Which sentence correctly applies parallel structure?
AShe wants to travel, meeting new people, and experience different cultures
BShe wants to travel, meet new people, and experience different cultures
CShe wants traveling, to meet new people, and experiencing different cultures
DShe wants to travel, meeting people who are new, and cultural experiences
Parallel structure requires all items in a coordinated series to share the same grammatical form. Option B uses three infinitive phrases (to travel, meet, experience) — with 'to' implied for the second and third by the opening 'to.' Option A mixes an infinitive (to travel), a gerund (meeting), and an infinitive (experience). Options C and D are also grammatically mismatched. The rule is: once you establish the grammatical form of the first item in a series, all subsequent items must match it.

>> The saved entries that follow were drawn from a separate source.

-- ==== Sys2Proof/Machine/Orders.lean ====
section
/-! DEFINITION. Shelf Order Units: order lists, tags and serials, the scrub engine and the dispatch arbiter (spec/07). -/

namespace Sys2Proof.Machine

/-- ZERO is the background order (R118). -/
def Order.isZero : Order → Bool
  | .zero _ => true
  | .copy _ _ _ _ | .labelRead _ | .labelWrite _ _ => false

/-- The timeout of an order kind in ms (R118). -/
def Order.timeout : Order → Nat
  | .zero _ => 1000
  | .copy _ _ _ _ => 2000
  | .labelRead _ | .labelWrite _ _ => 500

/-- An order is queued at the tail of the order list (R120). -/
def Shelf.queueOrder (sh : Shelf) (o : Order) : Shelf := { sh with orders := sh.orders ++ [o] }

/-- The shelf is in a state in which orders are dispatched (R124). -/
def ShelfState.dispatches : ShelfState → Bool
  | .joining | .verifying | .online => true
  | .absent | .offline | .mismatch => false

/-- ZERO orders waiting or in flight (R127). -/
def Shelf.zerosOut (sh : Shelf) : Nat :=
  sh.orders.countP Order.isZero + sh.inFlight.countP fun f => f.order.isZero

/-- The scrub engine queues one ZERO when its four conditions hold (R127). -/
def Shelf.scrubOne (sh : Shelf) : Shelf :=
  if sh.state = .online ∧ sh.zerosOut < Config.zeroMax ∧ sh.orders.length < Config.orderMax then
    match sh.scrubQueue with
    | [] => sh
    | c :: rest => { (sh.setSlot c .scrubbing 0).queueOrder (.zero c) with scrubQueue := rest }
  else sh

/-- The scrub engine runs until a condition fails; it can queue at most four ZERO orders (R127). -/
def Shelf.scrub (sh : Shelf) : Shelf := sh.scrubOne.scrubOne.scrubOne.scrubOne

/-- F is 0 whenever no ZERO waits (R125). -/
def Shelf.clearF (sh : Shelf) : Shelf := if sh.orders.any Order.isZero then sh else { sh with fgCount := 0 }

/-- The arbiter's choice (R125): whether it sends the oldest waiting ZERO (true) or the oldest waiting foreground
order (false), and F after the dispatch. -/
def Shelf.choose (sh : Shelf) : Option (Bool × Nat) :=
  let fg := sh.orders.any fun o => !o.isZero
  let inFlightZeros := sh.inFlight.countP fun f => f.order.isZero
  if sh.orders.any Order.isZero then
    if inFlightZeros < Config.zeroMax then
      if 8 - sh.level ≤ sh.fgCount then some (true, 0)
      else if fg then some (false, sh.fgCount + 1)
      else some (true, 0)
    else none
  else if fg then some (false, 0)
  else none

/-- The lowest-numbered free order tag (R121). -/
def Shelf.freeTag (sh : Shelf) : Option Nat :=
  lowestFrom (fun t => !(sh.inFlight.any fun f => f.tag = t)) Config.orderTags 0

/-- One dispatch, if one can be made (R124): the order leaves the list, takes the lowest free tag and the next
serial, and its timer starts. -/
def Shelf.dispatchOne (now : Nat) (sh : Shelf) : Option (Shelf × InFlight) :=
  if sh.linkUp && sh.state.dispatches then
    match sh.freeTag, sh.choose with
    | some t, some (zero, f) =>
        match sh.orders.find? fun o => o.isZero == zero with
        | none => none
        | some o =>
            let x : InFlight := ⟨t, sh.serial, o, now + o.timeout⟩
            some
              (Shelf.clearF
                { sh with
                  orders := sh.orders.eraseP fun o => o.isZero == zero
                  inFlight := sh.inFlight ++ [x]
                  serial := (sh.serial + 1) % 65536
                  fgCount := f },
                x)
    | _, _ => none
  else none

/-- Dispatches one after another until none can be made (R124). -/
def Shelf.dispatchAll (now : Nat) (fuel : Nat) (sh : Shelf) : Shelf × List InFlight :=
  match fuel with
  | 0 => (sh, [])
  | fuel + 1 =>
      match sh.dispatchOne now with
      | none => (sh, [])
      | some (sh1, x) =>
          let r := Shelf.dispatchAll now fuel sh1
          (r.1, x :: r.2)

/-- The scrub engine and then the arbiter of one shelf run (R120, R124, R127). A dispatch takes a waiting order off
the list, which releases ORDER-ROOM and lets the scrub engine run again. -/
def Ev.serveShelf (ev : Ev) (k : ShelfNo) : Ev :=
  let sh := ((ev.st.shelf k).scrub).clearF
  let r := sh.dispatchAll ev.st.now sh.orders.length
  let s1 := ev.st.setShelf k r.1
  let s2 := r.2.foldl (fun s x => s.emit (.order k x.tag x.serial x.order)) s1
  let ev1 := { ev with st := s2 }
  if r.2.isEmpty then ev1 else (ev1.release (.orderRoom k)).runShelf k

/-- Every shelf that has cause to run is served once; those that dispatched have cause to run again. The shelves are
served in the order in which they got cause: spec/07 orders no shelf's orders against another's (DESIGN CHOICE, log
entry 32). -/
def Ev.serveShelves (ev : Ev) : Ev := ev.run.foldl Ev.serveShelf { ev with run := [] }

/-- The arbiter has a free tag, and foreground orders that wait already take every free tag it has. An order queued
behind them in the same event changes none of its dispatches (R124, R125). -/
def Shelf.dispatchesFixed (sh : Shelf) : Bool :=
  let free := Config.orderTags - sh.inFlight.length
  0 < free && free ≤ sh.orders.countP fun o => !o.isZero

/-- The shelves with cause to run whose dispatches are fixed are served before the held list is re-examined, so that
the room they leave is part of what the event's one pass goes through (R73, R120; log entry 18). -/
def Ev.serveFixed (ev : Ev) : Ev :=
  (ev.run.filter fun k => (ev.st.shelf k).dispatchesFixed).foldl Ev.serveShelf
    { ev with run := ev.run.filter fun k => !(ev.st.shelf k).dispatchesFixed }

/-- A slot's refcount falls by 1; at 0 the slot becomes SCRUB-WAIT at the tail of the scrub queue (R33, R107, R153). -/
def Ev.dropRef (ev : Ev) (k : ShelfNo) (slot : Nat) : Ev :=
  let sh := ev.st.shelf k
  let n := sh.refs slot - 1
  if n = 0 then
    (ev.map fun s => s.setShelf k { (sh.setSlot slot .scrubWait 0) with scrubQueue := sh.scrubQueue ++ [slot] }).runShelf k
  else ev.map fun s => s.setShelf k (sh.setSlot slot .inUse n)

/-- Slots go to the head of the scrub queue as one group in ascending order (R33). -/
def Shelf.returnSlots (sh : Shelf) (slots : List Nat) : Shelf :=
  let g := slots.insertionSort (· ≤ ·)
  { (g.foldl (fun sh c => sh.setSlot c .scrubWait 0) sh) with scrubQueue := g ++ sh.scrubQueue }

/-- The order in flight that an answer matches by tag and serial (R119). -/
def Shelf.matched (sh : Shelf) (otag serial : Nat) : Option InFlight :=
  sh.inFlight.find? fun f => f.tag = otag && f.serial = serial

/-- An order in flight ends: its tag is freed and its timer cancelled (R121). -/
def Shelf.endOrder (sh : Shelf) (otag : Nat) : Shelf :=
  { sh with inFlight := sh.inFlight.filter fun f => f.tag ≠ otag }

/-- A matched answer ends its order and clears the consecutive-timeout count (R119, R27). -/
def Shelf.answered (sh : Shelf) (otag : Nat) : Shelf := { (sh.endOrder otag) with timeouts := 0 }

/-- The consecutive-timeout count rises by 1, not above 3 (R27). -/
def Shelf.countTimeout (sh : Shelf) : Shelf := { sh with timeouts := min 3 (sh.timeouts + 1) }

/-- The ABSENT values of R20, at a failed join, SHELF-PART or start-up recovery. The volatile state that R20 does not
name is kept, but for the level, the timers and F, which an ABSENT shelf does not have (R131, R132). -/
def Shelf.absentValues (sh : Shelf) : Shelf :=
  { sh with
    state := .absent, capacity := 0, label := 0, lowMark := 0, reserve := 0, baseLevel := 0, cond := .normal,
    retired := 0, pet := [], freeList := [], scrubQueue := [], reverify := none, settle := none,
    stepTimer := none, level := 0, fgCount := 0, join := none }

/-- A shelf enters ONLINE: the timeout count is 0 and the step timer starts (R26, R27, R130). -/
def Shelf.enterOnline (now : Nat) (sh : Shelf) : Shelf :=
  { sh with state := .online, timeouts := 0, reverify := none, stepTimer := some (now + Config.stepTime), fgCount := 0 }

/-- A shelf begins verification: a LABEL-READ for slot C−1 is queued (R24, R25). -/
def Shelf.beginVerify (sh : Shelf) : Shelf :=
  { (sh.queueOrder (.labelRead (sh.capacity - 1))) with state := .verifying, reverify := none }

/-- A shelf enters OFFLINE; the re-verify timer starts if its link is UP (R25). Settle and step timers stop (R36,
R130). -/
def Shelf.enterOffline (now : Nat) (sh : Shelf) : Shelf :=
  { sh with
    state := .offline, settle := none, stepTimer := none
    reverify := if sh.linkUp then some (now + Config.reverifyTime) else none }

end Sys2Proof.Machine
end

Question 2 Multiple Choice
A student writes: 'The professor is not only knowledgeable but also has patience.' Why does this violate parallel structure, and what does the error reveal about how correlative pairs work?
AThe sentence is too long and should be broken into two separate sentences
BThe phrase 'has patience' should be 'patient' — correlative pairs like 'not only...but also' require grammatically equivalent elements on both sides, and mixing an adjective with a verb phrase violates this
CThe sentence uses the wrong correlative pair; 'either...or' would be more appropriate
DThe error is only stylistic, not grammatical — both versions are equally correct
Correlative pairs (not only...but also; either...or; neither...nor; both...and) are especially demanding: the element after each half of the pair must belong to the same grammatical category. 'Not only [adjective] but also [verb phrase]' breaks this rule. The fix — 'not only knowledgeable but also patient' — puts two adjectives in parallel. This reveals the deeper principle: the position of the correlative determines what grammatical form is required on each side, and changing that form creates a structural mismatch that readers feel as awkward even if they can't name the rule.
Question 3 True / False
Parallel structure is primarily a stylistic preference that affects the rhythm of a sentence but has no bearing on the logical meaning it conveys.
TTrue
FFalse
Answer: False
Parallel structure does more than create rhythm — it signals logical equivalence. When you give items equal grammatical weight, you claim they are genuinely comparable in the argument or list. Breaking parallelism creates 'syntactic false equivalence': readers sense a structural relationship the grammar cannot deliver. Conversely, a well-constructed parallel series formally enacts the claim that its items are equal in kind and importance. This is why parallelism is fundamental to persuasion — the grammar reinforces the logic.
Question 4 True / False
When a coordinating conjunction (and, but, or, nor) connects two or more elements in a sentence, parallel structure requires each element to share the same grammatical form.
TTrue
FFalse
Answer: True
Coordinating conjunctions explicitly announce structural equivalence — they say 'these things belong together in the same category.' That announcement creates an obligation: the items connected must actually be grammatically equivalent. 'She likes hiking, swimming, and the beach' fails because the third item (noun phrase) doesn't match the first two (gerunds). The conjunction signals that all three should be the same, and the mismatch creates a structural false promise. This is why conjunctions are the clearest signal that parallelism is required.
Question 5 Short Answer
Why does a three-part parallel structure (tricolon) have rhetorical force beyond simply listing three items?
Think about your answer, then reveal below.
Model answer: A tricolon satisfies a structural expectation — two items feel incomplete, four feel excessive, but three creates a sense of rhythmic completeness — while also allowing each item to build on the previous. Equal grammatical form signals equal logical weight, so the three elements feel genuinely comparable rather than arbitrarily listed. The third item typically arrives with the most rhetorical charge because it follows two items that have established the pattern; the reader anticipates the close and the final item delivers it. This combination of structural satisfaction and cumulative momentum is why tricolons anchor rhetoric from classical oratory to modern political speeches.
The key insight is that parallelism is not just correctness — it is a rhetorical mechanism. The grammar performs the argument's logic. When three parallel items build toward a climax, the structure itself carries persuasive force independent of the content. Removing the parallelism (making items grammatically mismatched) disrupts this force even if the words remain the same.